Forecasting water resources from satellite image time series using a graph-based learning strategy
In the context of climate change, it is important to monitor the dynamics of the Earth’s surface in order to prevent extreme weather phenomena such as floods and droughts. To this end, global meteorological forecasting is constantly being improved, with a recent breakthrough in deep learning methods. In this paper, we propose to adapt a recent weather forecasting architecture, called GraphCast, to a water resources forecasting task using high-resolution satellite image time series (SITS).
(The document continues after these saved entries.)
-- ==== Sys2Proof/Tests/Slice0.lean ====
section
/-! SUPPORT. Tests of the model: well-formedness, words written out from 30_encoding.md, the numbers of
95_test_vectors.md and of the worked example of 44_mitm_engine.md section 7, and a witness for the hypotheses of every
obligation that has any. -/

namespace Sys2Proof.Tests

open Sys2Proof Sys2Proof.Machine Sys2Proof.Config

/-! ### Helpers -/

/-- A core with a key space of `2^kbits` keys, two workers, two lanes and a result FIFO of one entry. -/
def params (kbits : Nat) : Params := ⟨kbits, 2, 2, 1, present24⟩

/-- Such a core at reset. -/
def idle (kbits : Nat) : State := State.resetOf (params kbits)

/-- The execution ends in a next state with a property. -/
def gives (r : Result) (p : State → Bool) : Bool :=
  match r with
  | .next t => p t
  | .fault _ => false
  | .refused _ => false

/-! ### Well-formedness: one ill-formed term for each check -/

theorem test_wf_illcmd : (Instr.illcmd 5).wellFormed = false ∧ (Instr.illcmd 6).wellFormed = true ∧
    (Instr.illcmd 0x12).wellFormed = true := by decide

theorem test_wf_badwr : (Instr.badwr 0x1A).wellFormed = false ∧ (Instr.badwr 0x1B).wellFormed = true ∧
    (Instr.badwr 0x0C).wellFormed = false ∧ (Instr.badwr 0x0D).wellFormed = true := by decide

theorem test_wf_ksupdate : (Instr.ksupdate .short 0).wellFormed = false ∧
    (Instr.ksupdate .short 11).wellFormed = false ∧ (Instr.ksupdate .short 10).wellFormed = true := by decide

/-! ### Decoding: bit 38 the direction, bits 37..32 the index, bits 31..0 the data (R90); data 0 to 5 at index 0 the
opcode (R91, R92) -/

theorem test_decode_rd : decode (0b0#1 ++ 0b000101#6 ++ 0xDEADBEEF#32 : Txn) = .rd 0x05 := by decide
theorem test_decode_nop : decode (0b1#1 ++ 0b000000#6 ++ 0b0#28 ++ 0b0000#4 : Txn) = .nop := by decide
theorem test_decode_ksched : decode (0b1#1 ++ 0b000000#6 ++ 0b0#28 ++ 0b0001#4 : Txn) = .ksched := by decide
theorem test_decode_enc : decode (0b1#1 ++ 0b000000#6 ++ 0b0#28 ++ 0b0010#4 : Txn) = .enc := by decide
theorem test_decode_dec : decode (0b1#1 ++ 0b000000#6 ++ 0b0#28 ++ 0b0011#4 : Txn) = .dec := by decide
theorem test_decode_denc : decode (0b1#1 ++ 0b000000#6 ++ 0b0#28 ++ 0b0100#4 : Txn) = .denc := by decide
theorem test_decode_mitm : decode (0b1#1 ++ 0b000000#6 ++ 0b0#28 ++ 0b0101#4 : Txn) = .mitm := by decide
theorem test_decode_illcmd : decode (0b1#1 ++ 0b000000#6 ++ 0b0#28 ++ 0b0110#4 : Txn) = .illcmd 6 ∧
    decode (0b1#1 ++ 0b000000#6 ++ 0b1#28 ++ 0b0010#4 : Txn) = .illcmd 0x12 := by decide
theorem test_decode_pop : decode (0b1#1 ++ 0b001100#6 ++ 0xFFFFFFFF#32 : Txn) = .pop := by decide
theorem test_decode_wr_k : decode (0b1#1 ++ 0b000010#6 ++ 0x00D1BD2D#32 : Txn) = .wrK1 0x00D1BD2D ∧
    decode (0b1#1 ++ 0b000011#6 ++ 0x000000C3#32 : Txn) = .wrK2 0x000000C3 := by decide
theorem test_decode_wr_din : decode (0b1#1 ++ 0b000100#6 ++ 0xABF955B9#32 : Txn) = .wrDin 0xABF955B9 := by decide
theorem test_decode_wr_pairs : decode (0b1#1 ++ 0b000110#6 ++ 1#32 : Txn) = .wrP1 1 ∧
    decode (0b1#1 ++ 0b000111#6 ++ 2#32 : Txn) = .wrC1 2 ∧ decode (0b1#1 ++ 0b001000#6 ++ 3#32 : Txn) = .wrP2 3 ∧
    decode (0b1#1 ++ 0b001001#6 ++ 4#32 : Txn) = .wrC2 4 := by decide
theorem test_decode_wr_rk_low : decode (0b1#1 ++ 0b010000#6 ++ 1#32 : Txn) = .wrRk0 1 ∧
    decode (0b1#1 ++ 0b010001#6 ++ 1#32 : Txn) = .wrRk1 1 ∧ decode (0b1#1 ++ 0b010010#6 ++ 1#32 : Txn) = .wrRk2 1 ∧
    decode (0b1#1 ++ 0b010011#6 ++ 1#32 : Txn) = .wrRk3 1 ∧ decode (0b1#1 ++ 0b010100#6 ++ 1#32 : Txn) = .wrRk4 1 ∧
    decode (0b1#1 ++ 0b010101#6 ++ 1#32 : Txn) = .wrRk5 1 := by decide
theorem test_decode_wr_rk_high : decode (0b1#1 ++ 0b010110#6 ++ 1#32 : Txn) = .wrRk6 1 ∧
    decode (0b1#1 ++ 0b010111#6 ++ 1#32 : Txn) = .wrRk7 1 ∧ decode (0b1#1 ++ 0b011000#6 ++ 1#32 : Txn) = .wrRk8 1 ∧
    decode (0b1#1 ++ 0b011001#6 ++ 1#32 : Txn) = .wrRk9 1 ∧ decode (0b1#1 ++ 0b011010#6 ++ 1#32 : Txn) = .wrRk10 1 := by
  decide
theorem test_decode_badwr : decode (0b1#1 ++ 0b000001#6 ++ 7#32 : Txn) = .badwr 0x01 ∧
    decode (0b1#1 ++ 0b011011#6 ++ 0#32 : Txn) = .badwr 0x1B ∧
    decode (0b1#1 ++ 0b111111#6 ++ 0#32 : Txn) = .badwr 0x3F := by decide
Based on an intermediate mesh, the data geometry used within the network is adapted to match high spatial resolution data acquired in two-dimensional space. In particular, we introduce a predefined irregular mesh based on a segmentation map to guide the network’s predictions and bring more detail to specific areas. We conduct experiments to forecast water resources index two months ahead on lakes and rivers in Italy and Spain. We demonstrate that our adaptation of GraphCast outperforms the existing frameworks designed for SITS analysis. It also showed stable results for the main hyperparameter, i.e., the number of superpixels. We conclude that adapting global meteorological forecasting methods to SITS settings can be beneficial for high spatial resolution predictions.